» Collected data entries
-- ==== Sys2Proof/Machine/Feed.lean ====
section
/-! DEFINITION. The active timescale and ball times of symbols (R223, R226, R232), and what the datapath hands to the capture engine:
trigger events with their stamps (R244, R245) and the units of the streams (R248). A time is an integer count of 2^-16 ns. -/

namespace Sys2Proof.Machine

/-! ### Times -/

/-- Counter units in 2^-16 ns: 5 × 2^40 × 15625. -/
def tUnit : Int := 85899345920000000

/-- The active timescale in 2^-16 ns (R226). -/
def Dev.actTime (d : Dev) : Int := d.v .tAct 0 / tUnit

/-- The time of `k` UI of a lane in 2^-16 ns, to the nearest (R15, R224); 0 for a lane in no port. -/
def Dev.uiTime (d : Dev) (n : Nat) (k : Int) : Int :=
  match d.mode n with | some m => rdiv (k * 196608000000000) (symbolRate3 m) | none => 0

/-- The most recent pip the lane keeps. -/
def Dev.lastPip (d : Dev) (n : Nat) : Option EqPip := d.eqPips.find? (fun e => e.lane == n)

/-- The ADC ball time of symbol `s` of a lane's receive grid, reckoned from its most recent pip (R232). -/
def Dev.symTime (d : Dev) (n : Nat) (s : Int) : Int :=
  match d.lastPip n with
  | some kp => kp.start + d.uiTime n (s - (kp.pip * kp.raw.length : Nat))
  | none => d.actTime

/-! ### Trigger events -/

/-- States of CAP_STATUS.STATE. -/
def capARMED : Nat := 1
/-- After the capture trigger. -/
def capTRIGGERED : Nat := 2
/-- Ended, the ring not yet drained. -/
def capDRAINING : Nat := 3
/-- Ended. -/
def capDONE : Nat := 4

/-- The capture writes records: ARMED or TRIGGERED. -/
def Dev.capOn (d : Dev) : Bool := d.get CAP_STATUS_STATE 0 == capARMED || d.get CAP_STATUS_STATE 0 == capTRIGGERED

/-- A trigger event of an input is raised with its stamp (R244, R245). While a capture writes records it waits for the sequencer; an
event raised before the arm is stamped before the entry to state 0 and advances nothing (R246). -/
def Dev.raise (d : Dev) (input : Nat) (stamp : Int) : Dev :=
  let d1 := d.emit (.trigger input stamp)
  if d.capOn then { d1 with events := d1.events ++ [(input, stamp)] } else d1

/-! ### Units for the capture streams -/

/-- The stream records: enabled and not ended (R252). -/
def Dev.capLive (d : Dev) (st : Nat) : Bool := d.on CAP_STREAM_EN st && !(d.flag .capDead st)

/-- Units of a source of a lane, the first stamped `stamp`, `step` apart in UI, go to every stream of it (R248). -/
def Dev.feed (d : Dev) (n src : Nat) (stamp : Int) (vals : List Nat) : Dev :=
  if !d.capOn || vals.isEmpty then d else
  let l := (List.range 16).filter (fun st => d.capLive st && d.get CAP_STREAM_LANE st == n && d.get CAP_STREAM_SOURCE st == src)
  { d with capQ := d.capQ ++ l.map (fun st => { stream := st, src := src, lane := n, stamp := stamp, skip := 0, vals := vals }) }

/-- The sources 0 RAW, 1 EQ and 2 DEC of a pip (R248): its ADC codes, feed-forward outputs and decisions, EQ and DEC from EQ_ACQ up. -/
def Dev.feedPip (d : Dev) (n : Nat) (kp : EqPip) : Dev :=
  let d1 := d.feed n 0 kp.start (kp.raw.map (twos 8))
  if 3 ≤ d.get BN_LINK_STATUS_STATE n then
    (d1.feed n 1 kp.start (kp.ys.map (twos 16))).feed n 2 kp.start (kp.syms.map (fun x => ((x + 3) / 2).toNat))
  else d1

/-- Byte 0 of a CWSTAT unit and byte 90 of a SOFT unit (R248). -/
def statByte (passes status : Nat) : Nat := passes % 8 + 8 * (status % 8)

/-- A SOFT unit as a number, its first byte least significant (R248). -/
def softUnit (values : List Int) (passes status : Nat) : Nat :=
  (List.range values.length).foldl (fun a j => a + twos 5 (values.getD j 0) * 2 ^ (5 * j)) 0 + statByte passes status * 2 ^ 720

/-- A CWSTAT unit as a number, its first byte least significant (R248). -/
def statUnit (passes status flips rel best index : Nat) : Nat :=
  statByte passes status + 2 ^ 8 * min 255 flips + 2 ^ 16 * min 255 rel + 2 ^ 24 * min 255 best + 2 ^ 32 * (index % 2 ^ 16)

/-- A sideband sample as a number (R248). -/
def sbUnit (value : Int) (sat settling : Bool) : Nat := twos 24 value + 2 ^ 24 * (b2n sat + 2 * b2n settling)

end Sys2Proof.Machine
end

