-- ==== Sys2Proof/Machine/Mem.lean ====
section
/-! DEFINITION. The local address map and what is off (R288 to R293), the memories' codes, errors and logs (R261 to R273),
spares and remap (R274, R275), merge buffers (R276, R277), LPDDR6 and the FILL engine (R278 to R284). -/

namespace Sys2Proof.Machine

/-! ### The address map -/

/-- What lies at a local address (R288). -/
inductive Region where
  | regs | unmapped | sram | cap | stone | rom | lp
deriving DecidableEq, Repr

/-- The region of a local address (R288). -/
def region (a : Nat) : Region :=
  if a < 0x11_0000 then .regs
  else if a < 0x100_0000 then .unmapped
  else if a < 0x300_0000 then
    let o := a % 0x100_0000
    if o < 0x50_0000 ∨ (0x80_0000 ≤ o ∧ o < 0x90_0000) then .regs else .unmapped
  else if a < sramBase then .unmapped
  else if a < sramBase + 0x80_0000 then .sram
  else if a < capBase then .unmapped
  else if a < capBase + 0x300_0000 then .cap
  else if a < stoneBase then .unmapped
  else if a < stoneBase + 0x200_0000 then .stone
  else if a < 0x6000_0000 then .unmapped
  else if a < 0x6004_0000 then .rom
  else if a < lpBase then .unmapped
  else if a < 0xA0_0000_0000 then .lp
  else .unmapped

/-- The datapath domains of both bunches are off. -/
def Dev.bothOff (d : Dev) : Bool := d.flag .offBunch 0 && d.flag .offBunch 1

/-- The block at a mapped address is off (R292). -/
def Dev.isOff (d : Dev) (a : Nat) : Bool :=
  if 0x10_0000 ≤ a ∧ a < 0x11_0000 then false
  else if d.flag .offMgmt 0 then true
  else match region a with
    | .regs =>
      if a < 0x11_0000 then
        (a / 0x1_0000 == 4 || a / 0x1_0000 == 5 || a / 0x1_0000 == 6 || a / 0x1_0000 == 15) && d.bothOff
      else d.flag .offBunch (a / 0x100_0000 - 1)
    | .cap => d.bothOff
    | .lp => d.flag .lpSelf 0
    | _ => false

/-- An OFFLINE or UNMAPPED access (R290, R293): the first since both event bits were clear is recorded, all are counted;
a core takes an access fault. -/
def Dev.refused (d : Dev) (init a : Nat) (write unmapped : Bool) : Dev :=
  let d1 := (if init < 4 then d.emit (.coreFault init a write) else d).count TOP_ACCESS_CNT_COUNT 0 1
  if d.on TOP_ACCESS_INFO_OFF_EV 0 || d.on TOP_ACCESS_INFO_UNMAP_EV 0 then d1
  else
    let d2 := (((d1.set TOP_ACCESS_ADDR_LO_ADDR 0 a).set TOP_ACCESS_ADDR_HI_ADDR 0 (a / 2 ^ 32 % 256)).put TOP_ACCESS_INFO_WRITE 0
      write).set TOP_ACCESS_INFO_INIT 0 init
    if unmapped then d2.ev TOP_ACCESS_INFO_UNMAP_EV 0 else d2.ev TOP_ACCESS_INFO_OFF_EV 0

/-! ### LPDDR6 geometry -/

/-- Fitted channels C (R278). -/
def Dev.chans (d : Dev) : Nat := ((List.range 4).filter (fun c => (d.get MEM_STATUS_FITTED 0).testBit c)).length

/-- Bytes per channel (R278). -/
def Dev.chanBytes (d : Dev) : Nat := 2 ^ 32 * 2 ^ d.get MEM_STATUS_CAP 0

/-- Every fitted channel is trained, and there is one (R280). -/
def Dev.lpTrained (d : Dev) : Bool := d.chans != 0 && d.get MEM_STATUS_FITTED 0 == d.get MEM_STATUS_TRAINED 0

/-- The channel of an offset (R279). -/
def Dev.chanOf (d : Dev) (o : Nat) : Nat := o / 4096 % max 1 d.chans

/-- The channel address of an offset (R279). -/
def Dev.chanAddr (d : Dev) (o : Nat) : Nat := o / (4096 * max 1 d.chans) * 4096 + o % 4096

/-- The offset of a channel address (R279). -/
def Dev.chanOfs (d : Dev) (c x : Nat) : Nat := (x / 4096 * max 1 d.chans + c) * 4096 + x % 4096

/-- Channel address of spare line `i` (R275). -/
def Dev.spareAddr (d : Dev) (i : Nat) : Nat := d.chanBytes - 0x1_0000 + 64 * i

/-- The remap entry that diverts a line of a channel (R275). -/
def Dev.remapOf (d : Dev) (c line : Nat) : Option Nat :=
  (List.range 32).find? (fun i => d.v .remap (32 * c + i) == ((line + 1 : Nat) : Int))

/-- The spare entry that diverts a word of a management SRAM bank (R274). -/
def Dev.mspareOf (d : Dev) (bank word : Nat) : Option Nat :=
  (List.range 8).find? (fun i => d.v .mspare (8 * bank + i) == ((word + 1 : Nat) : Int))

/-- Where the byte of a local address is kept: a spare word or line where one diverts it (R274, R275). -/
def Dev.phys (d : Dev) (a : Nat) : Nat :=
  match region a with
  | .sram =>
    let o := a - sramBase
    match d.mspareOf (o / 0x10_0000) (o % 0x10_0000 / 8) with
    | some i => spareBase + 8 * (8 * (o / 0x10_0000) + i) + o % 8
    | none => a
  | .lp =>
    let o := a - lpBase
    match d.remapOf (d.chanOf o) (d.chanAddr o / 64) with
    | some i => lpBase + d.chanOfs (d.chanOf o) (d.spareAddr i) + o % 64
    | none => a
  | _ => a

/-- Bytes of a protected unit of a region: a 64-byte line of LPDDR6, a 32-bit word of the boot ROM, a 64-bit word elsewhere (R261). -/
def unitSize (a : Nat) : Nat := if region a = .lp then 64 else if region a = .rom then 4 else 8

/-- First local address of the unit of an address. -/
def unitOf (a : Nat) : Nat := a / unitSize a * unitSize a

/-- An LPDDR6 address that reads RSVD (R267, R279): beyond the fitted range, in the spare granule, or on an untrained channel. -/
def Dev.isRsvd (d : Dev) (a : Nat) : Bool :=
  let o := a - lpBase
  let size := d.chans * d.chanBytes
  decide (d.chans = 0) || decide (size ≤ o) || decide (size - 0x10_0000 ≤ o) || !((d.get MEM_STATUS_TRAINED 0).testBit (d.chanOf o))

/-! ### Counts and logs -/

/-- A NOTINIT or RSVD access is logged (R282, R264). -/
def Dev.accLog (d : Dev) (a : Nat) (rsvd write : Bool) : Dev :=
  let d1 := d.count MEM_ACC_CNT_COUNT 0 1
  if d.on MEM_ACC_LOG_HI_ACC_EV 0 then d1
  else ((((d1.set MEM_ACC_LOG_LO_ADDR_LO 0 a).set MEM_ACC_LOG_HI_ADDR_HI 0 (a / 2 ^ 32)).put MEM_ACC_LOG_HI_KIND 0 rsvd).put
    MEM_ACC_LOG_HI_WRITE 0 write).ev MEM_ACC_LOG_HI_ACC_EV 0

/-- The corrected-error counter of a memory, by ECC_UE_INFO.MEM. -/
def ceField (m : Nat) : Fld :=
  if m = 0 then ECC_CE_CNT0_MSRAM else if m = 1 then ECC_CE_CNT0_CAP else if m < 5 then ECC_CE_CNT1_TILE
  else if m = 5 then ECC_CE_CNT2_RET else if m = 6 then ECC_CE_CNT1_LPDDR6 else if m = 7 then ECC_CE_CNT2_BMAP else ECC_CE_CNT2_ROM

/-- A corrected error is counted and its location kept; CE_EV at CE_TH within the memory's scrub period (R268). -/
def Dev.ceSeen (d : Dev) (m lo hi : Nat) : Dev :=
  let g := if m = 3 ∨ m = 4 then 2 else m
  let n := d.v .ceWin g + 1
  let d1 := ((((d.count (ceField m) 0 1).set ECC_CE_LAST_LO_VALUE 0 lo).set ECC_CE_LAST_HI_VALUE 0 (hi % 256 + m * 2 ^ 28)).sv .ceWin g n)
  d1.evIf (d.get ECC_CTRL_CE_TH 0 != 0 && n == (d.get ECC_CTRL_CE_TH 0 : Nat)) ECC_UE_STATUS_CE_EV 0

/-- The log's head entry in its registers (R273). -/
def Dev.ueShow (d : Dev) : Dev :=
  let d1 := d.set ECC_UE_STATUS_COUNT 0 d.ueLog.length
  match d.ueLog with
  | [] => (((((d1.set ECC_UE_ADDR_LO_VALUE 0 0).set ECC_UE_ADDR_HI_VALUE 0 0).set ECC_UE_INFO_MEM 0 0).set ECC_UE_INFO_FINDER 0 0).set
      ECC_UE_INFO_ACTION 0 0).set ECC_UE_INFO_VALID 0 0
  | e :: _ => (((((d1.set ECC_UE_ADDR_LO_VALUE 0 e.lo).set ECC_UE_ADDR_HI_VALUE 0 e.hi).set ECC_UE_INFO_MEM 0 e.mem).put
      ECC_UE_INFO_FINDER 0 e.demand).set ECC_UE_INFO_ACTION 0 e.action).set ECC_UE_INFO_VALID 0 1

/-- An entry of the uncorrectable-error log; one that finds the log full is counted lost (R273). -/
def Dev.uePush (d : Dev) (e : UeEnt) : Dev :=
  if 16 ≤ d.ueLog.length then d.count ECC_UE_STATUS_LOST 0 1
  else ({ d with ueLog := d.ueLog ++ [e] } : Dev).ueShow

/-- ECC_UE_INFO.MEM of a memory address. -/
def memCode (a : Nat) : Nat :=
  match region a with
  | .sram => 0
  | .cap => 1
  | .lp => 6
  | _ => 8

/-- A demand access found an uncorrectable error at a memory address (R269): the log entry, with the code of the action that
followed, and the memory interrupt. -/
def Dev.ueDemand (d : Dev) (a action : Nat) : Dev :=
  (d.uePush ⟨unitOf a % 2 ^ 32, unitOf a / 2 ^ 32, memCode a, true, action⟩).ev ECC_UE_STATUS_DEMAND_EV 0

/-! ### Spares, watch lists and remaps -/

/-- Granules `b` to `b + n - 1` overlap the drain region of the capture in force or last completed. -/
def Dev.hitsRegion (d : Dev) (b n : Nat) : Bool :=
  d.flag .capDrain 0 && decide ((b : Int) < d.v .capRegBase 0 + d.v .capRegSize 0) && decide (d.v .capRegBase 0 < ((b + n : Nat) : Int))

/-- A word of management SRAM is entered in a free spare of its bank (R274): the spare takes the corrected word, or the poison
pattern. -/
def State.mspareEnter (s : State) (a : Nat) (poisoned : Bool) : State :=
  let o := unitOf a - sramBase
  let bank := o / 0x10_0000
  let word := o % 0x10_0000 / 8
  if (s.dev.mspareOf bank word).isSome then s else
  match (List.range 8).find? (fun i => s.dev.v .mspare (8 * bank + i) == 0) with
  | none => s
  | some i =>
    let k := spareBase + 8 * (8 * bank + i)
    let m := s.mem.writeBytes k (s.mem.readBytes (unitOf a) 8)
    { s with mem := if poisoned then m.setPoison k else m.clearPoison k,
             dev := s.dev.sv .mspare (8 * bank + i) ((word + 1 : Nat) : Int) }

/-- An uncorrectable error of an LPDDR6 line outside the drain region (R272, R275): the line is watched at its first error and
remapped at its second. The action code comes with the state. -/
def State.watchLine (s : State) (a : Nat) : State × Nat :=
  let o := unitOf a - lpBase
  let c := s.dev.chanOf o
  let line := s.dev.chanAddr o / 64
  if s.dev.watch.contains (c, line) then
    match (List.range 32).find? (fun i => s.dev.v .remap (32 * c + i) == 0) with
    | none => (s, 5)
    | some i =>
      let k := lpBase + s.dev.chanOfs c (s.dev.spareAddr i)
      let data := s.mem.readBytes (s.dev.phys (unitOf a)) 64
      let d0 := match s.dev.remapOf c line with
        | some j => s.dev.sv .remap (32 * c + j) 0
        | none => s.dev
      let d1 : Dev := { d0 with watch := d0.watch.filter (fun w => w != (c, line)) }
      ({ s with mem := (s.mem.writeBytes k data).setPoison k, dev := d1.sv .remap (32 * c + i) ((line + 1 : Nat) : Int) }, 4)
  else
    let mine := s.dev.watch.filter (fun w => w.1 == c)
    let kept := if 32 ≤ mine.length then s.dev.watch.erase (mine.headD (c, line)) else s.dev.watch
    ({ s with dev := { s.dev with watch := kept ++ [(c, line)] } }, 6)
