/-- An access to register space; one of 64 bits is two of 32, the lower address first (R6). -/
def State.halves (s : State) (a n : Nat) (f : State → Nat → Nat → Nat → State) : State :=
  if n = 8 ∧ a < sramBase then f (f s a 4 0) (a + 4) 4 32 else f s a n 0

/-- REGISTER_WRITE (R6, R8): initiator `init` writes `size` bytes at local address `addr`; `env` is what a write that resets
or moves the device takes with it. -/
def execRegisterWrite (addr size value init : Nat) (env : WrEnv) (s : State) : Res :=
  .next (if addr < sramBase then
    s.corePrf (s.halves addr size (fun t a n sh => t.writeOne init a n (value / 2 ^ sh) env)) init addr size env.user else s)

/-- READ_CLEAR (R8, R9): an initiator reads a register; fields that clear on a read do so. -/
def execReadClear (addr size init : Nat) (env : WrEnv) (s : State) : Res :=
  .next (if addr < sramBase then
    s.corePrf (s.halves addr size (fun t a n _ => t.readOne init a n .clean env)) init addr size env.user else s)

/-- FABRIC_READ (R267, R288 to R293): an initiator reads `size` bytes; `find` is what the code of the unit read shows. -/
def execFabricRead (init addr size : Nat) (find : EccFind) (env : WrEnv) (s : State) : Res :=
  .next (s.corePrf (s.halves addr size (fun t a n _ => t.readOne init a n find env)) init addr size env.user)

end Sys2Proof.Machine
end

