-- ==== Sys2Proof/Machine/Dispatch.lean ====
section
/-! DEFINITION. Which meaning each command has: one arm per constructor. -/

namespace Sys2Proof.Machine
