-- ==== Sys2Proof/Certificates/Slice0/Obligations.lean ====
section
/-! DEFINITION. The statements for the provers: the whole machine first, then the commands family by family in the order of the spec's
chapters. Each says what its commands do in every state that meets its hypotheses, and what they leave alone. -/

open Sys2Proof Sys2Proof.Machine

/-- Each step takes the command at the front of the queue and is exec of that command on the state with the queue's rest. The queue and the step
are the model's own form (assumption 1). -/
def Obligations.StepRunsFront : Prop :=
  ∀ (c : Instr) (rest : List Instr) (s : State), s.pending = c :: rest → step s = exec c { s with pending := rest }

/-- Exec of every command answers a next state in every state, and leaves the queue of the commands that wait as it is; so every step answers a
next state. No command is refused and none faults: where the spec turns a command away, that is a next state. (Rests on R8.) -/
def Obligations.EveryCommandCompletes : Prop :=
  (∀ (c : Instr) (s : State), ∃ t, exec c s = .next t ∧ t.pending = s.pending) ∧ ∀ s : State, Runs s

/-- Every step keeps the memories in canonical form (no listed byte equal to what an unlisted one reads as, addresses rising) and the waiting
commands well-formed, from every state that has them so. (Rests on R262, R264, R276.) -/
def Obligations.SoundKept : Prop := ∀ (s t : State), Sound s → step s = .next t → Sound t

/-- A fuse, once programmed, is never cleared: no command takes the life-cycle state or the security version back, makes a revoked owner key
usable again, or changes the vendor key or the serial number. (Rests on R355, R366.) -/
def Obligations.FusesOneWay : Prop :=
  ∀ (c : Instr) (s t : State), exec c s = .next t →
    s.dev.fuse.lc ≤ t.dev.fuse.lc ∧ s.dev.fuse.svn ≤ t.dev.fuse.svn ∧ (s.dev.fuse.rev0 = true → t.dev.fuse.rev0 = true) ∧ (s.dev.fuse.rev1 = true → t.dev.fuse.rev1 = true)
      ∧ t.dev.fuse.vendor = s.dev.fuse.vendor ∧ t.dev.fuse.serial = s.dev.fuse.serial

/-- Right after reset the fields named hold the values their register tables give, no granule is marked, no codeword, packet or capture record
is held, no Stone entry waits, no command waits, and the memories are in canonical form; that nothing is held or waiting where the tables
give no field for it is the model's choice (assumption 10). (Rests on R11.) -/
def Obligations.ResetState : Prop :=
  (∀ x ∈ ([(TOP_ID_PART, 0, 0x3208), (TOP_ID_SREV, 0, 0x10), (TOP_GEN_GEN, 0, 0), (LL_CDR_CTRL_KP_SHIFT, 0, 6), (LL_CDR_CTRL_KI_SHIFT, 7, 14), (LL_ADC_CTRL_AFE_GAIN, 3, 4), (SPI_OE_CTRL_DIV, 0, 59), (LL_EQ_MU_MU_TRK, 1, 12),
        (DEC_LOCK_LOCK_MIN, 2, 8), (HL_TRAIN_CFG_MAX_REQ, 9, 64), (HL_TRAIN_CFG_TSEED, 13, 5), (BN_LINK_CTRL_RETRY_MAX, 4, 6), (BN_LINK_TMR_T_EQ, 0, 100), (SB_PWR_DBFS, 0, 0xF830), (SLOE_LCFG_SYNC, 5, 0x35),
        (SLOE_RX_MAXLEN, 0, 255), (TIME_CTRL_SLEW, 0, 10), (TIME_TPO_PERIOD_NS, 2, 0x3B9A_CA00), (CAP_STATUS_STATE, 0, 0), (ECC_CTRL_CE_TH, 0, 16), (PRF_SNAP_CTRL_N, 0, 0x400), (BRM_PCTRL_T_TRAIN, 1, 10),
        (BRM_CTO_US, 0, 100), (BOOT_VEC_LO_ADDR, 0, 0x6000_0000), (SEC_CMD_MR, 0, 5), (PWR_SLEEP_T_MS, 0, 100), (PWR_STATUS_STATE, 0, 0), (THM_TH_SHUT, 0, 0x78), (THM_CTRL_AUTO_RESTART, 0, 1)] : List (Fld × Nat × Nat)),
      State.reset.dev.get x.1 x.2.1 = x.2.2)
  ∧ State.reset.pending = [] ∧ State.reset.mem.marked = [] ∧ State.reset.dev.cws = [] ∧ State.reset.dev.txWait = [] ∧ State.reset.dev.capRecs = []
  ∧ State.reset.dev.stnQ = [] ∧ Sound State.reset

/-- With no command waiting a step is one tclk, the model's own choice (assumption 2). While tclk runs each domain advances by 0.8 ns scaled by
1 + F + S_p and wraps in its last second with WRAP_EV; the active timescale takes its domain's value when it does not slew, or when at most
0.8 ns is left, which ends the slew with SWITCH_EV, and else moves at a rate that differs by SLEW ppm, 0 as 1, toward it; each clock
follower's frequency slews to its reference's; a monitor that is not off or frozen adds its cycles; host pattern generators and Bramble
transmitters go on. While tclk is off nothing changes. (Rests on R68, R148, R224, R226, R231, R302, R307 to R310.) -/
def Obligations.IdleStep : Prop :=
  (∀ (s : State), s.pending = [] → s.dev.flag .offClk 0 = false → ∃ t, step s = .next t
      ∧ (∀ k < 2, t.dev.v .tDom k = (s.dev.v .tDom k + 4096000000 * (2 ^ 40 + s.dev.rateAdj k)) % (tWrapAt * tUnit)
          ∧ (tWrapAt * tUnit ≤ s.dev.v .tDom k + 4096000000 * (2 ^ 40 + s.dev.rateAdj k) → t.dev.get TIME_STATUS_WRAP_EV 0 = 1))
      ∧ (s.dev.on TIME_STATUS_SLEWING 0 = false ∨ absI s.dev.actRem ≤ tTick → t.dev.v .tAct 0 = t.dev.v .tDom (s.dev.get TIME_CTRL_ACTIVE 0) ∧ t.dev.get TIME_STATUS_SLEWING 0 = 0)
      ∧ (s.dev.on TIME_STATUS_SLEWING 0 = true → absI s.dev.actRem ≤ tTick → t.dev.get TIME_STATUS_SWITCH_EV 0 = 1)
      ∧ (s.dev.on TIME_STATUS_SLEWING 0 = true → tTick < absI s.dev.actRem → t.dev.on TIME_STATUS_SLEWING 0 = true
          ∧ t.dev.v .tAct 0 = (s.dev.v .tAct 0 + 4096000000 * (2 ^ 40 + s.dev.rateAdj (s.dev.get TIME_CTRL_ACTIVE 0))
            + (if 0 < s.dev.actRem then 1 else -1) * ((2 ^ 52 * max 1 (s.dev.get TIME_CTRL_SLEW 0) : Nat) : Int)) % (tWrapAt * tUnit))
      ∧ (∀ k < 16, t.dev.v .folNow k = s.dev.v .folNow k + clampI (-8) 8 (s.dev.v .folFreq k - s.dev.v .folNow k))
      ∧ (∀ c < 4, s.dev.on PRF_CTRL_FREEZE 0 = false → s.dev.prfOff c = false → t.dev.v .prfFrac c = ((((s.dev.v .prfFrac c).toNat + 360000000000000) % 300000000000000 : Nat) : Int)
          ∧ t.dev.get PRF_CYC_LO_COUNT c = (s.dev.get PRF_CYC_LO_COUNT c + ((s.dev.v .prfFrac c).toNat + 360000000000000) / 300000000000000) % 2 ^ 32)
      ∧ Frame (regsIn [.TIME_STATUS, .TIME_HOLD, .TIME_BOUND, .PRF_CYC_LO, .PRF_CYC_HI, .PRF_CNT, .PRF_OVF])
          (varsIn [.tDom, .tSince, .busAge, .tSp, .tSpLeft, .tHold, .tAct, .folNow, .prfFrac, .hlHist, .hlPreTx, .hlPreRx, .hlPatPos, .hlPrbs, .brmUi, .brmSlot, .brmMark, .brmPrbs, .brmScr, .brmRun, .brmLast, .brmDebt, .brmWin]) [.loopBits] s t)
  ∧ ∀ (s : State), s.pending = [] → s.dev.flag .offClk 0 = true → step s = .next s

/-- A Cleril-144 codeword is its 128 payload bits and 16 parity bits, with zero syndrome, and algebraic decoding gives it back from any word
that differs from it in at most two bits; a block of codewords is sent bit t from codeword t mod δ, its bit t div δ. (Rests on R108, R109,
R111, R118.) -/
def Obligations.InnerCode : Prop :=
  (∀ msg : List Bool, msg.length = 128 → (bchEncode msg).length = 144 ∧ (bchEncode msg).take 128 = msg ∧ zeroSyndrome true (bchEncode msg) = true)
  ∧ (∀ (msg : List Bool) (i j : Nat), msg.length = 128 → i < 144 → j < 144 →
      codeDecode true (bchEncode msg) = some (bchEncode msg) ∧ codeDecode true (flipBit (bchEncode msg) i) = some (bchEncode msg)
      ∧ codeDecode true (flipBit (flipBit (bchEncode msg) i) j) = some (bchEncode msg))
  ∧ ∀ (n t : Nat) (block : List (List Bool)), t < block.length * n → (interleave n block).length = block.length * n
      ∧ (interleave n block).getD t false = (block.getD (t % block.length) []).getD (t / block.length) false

» EXERCISE REQUIREMENTS
Reproduce, word for word and in full, only the lines above that start at the line with "are the model's own form (assumption 1). -/" and run through the line with "def Obligations.SoundKept : Prop", both ends included.

» RESPONSE TO THIS TASK
are the model's own form (assumption 1). -/
def Obligations.StepRunsFront : Prop :=
  ∀ (c : Instr) (rest : List Instr) (s : State), s.pending = c :: rest → step s = exec c { s with pending := rest }

/-- Exec of every command answers a next state in every state, and leaves the queue of the commands that wait as it is; so every step answers a
next state. No command is refused and none faults: where the spec turns a command away, that is a next state. (Rests on R8.) -/
def Obligations.EveryCommandCompletes : Prop :=
  (∀ (c : Instr) (s : State), ∃ t, exec c s = .next t ∧ t.pending = s.pending) ∧ ∀ s : State, Runs s

/-- Every step keeps the memories in canonical form (no listed byte equal to what an unlisted one reads as, addresses rising) and the waiting
commands well-formed, from every state that has them so. (Rests on R262, R264, R276.) -/
def Obligations.SoundKept : Prop := ∀ (s t : State), Sound s → step s = .next t → Sound t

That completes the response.